Sorting algorithm.

This topic is 4667 days old which is more than the 365 day threshold we allow for new replies. Please post a new topic.

Recommended Posts

Basically, this is a non-inplace sorting algorithm designed to replace quicksort on some datasets. (not sure about what its good at yet.) First, take N records from the data that your sorting, and sort them. (using bubble/insertion sort). From those, use binary search to figure out where the first element goes in the second array. Now, get the last element from the array, and use binary search (using the first element as min), to figure out where it goes. Now, for every other element, use min and max values, which get shifted inwards every time one record finished. Once thats done, you get another N records and start again. Now, how does this fare? As an egsample, take the values 1 2 5 10 15 4 13 41 23 24 12 0 Now, were going 5 elements at a time. First 5 are: 1 2 5 10 15 There sorted in order. We then insert them in order making the secondary list 1 2 5 10 15 The next 5 are 4 13 41 23 24 Which, when sorted makes it 4 13 23 24 41 Which are then inserted into the second list as 1 2 4 5 10 13 15 23 24 41 The last two values are 12 0 Which sorted are 0, 12 and when there inserted into the list, they make 0 1 2 4 5 10 12 13 15 23 24 41 Which is the origional list, sorted. Now, for the min/max bit. Say your inserting 4 13 23 24 41 into 1 2 4 5 10 15 You go for the fist one. value 4, check 3, too big, check 2, too small, insert at location 3. Now, you add the last element which is 41 to the dataset. You set min to 3, max to 6, so you test #5. its too big for #5, and \$6, so you insert it in #7. 1 2 4 5 10 15 41 So now, you have bounds. (which gets smaller every time.) You then insert 13 then 23 then 24, that thats it. The next one needs to be further down still. Ect. How would this compare to other algos? From, Nice coder

Share on other sites
Well, making a gross analysis I get the following for sorting a list of N items in chunks of M items.

- do N/M times
- sort M items
- traverse a list of say N/2 items
- insert M items

As for the sorting, you suggested something like insertion sort (funny, a sorting algorithm using another sorting algorithm).

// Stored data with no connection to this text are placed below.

-- ==== Sys2Proof/Config.lean ====
section
/-! DEFINITION. What the spec leaves open, as free values: constants with no body, of which nothing can be proved. The
parameters of R7 are all fixed, so nothing else is configurable. -/

namespace Sys2Proof.Config

/-- `HOLD` after the reset edge at a given clock tick: unspecified, and two resets need not agree (R28, U1). Entry 2. -/
opaque resetHold : Nat → Byte

/-- `WRAP` after the reset edge at a given clock tick: unspecified (R28, U1). Entry 2. -/
opaque resetWrap : Nat → Bool

/-- `CARRY` after the reset edge at a given clock tick: unspecified (R28, U1). Entry 2. -/
opaque resetCarry : Nat → Bool

/-- `out_data` in a cycle where `out_valid = 0`, at a given clock tick and with a given word on `in_cmd`: any value, and
nothing may depend on it (R50, U10). Entry 6. -/
opaque idleOutData : Nat → CmdWord → Byte

end Sys2Proof.Config
end

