-- ==== Sys2Proof/WellFormed.lean ====
section
/-! DEFINITION. Well-formedness. Every command word is a command (R56), so nothing about one command can be ill formed for
the block; what has a checked form is the reserved field a host should drive (R52) and the command sequence (R64). -/

namespace Sys2Proof

/-- The reserved bits of STARTL and END are as hosts should drive them, zero (R52): the form the text of R60 has. -/
def Instr.isCanonical (i : Instr) : Bool :=
  match i with
  | .data _ => true
  | .startl rsv => rsv == 0
  | .startr _ => true
  | .endFrame rsv => rsv == 0

/-- The command with its reserved byte, if it has one, driven to zero (R52). -/
def Instr.canonical (i : Instr) : Instr :=
  match i with
  | .data b => .data b
  | .startl _ => .startl 0
  | .startr p => .startr p
  | .endFrame _ => .endFrame 0

/-- The grammar of R64. Reserved bits are not part of it (R55); of a STARTR's operand only the LSB is constrained, and only
when the frame has a byte. -/
inductive WellFormedProgram : List Instr → Prop where
  | nil : WellFormedProgram []
  | left (rsv rsv' : Byte) (S : List Byte) (rest : List Instr) :
      WellFormedProgram rest → WellFormedProgram (.startl rsv :: (S.map Instr.data ++ .endFrame rsv' :: rest))
  | right (p rsv' : Byte) (S : List Byte) (rest : List Instr) :
      (∀ b, S.getLast? = some b → Machine.lsb p = Machine.lsb b) →
      WellFormedProgram rest → WellFormedProgram (.startr p :: (S.map Instr.data ++ .endFrame rsv' :: rest))

/-- Where a checker of R64 is in the grammar: between frames, in a left frame, or in a right frame that was promised the bit
`promised` and whose last byte so far has the LSB `last`. -/
inductive Scan where
  | between
  | inLeft
  | inRight (promised last : Bool)
  deriving DecidableEq, Repr

/-- The checker of R64 from a place in the grammar. -/
def scanProgram : Scan → List Instr → Bool
  | .between, [] => true
  | .inLeft, [] => false
  | .inRight _ _, [] => false
  | .between, .startl _ :: cs => scanProgram .inLeft cs
  | .between, .startr p :: cs => scanProgram (.inRight (Machine.lsb p) (Machine.lsb p)) cs
  | .between, .data _ :: _ => false
  | .between, .endFrame _ :: _ => false
  | .inLeft, .data _ :: cs => scanProgram .inLeft cs
  | .inLeft, .endFrame _ :: cs => scanProgram .between cs
  | .inLeft, .startl _ :: _ => false
  | .inLeft, .startr _ :: _ => false
  | .inRight w _, .data b :: cs => scanProgram (.inRight w (Machine.lsb b)) cs
  | .inRight w l, .endFrame _ :: cs => w == l && scanProgram .between cs
  | .inRight _ _, .startl _ :: _ => false
  | .inRight _ _, .startr _ :: _ => false

/-- The checker over command sequences that R56 and R64 speak of. -/
def programOk (cs : List Instr) : Bool := scanProgram .between cs

end Sys2Proof
end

The time complexity of insertion sort is O(n^2) worst case. The list traversal is linear, say O(N/2). And assuming insertion is constant time O(1), which it is probably not in vectors or lists, which is why other sorting algorithms use swapping, the complexity lies in the sub-sorting algorithm.

Hence it comes down to O(N/M * M^2) or basically O(NM). Since quicksort has an expected complexity of O(N log N) it generally beats your algorithm. Worst case, however, quicksort still does O(N^2) in which case you might be faster. However, that would require a more precise analysis which may turn out to prove something different, as this was something I thought up quickly. Moreover, the insertion and the all over implementational complexity as well as the not-in-placeness of your algorithm make it improbable for most uses, I think.

Greetz,

Ill.

Share on other sites
Yep, what definitely kills your performance is the fact that insertions into the middle of a vector are a linear-time operation. Even if the insertions were constant-time, the whole algorithm would still be average-case O(n²), because for each iteration, most of the resulting vector has to be traversed to find a place for each new element. Finding the min/max bounds won't help much on average case, it just decreases the hidden constant factor a bit (with some inputs it might even increase the factor!).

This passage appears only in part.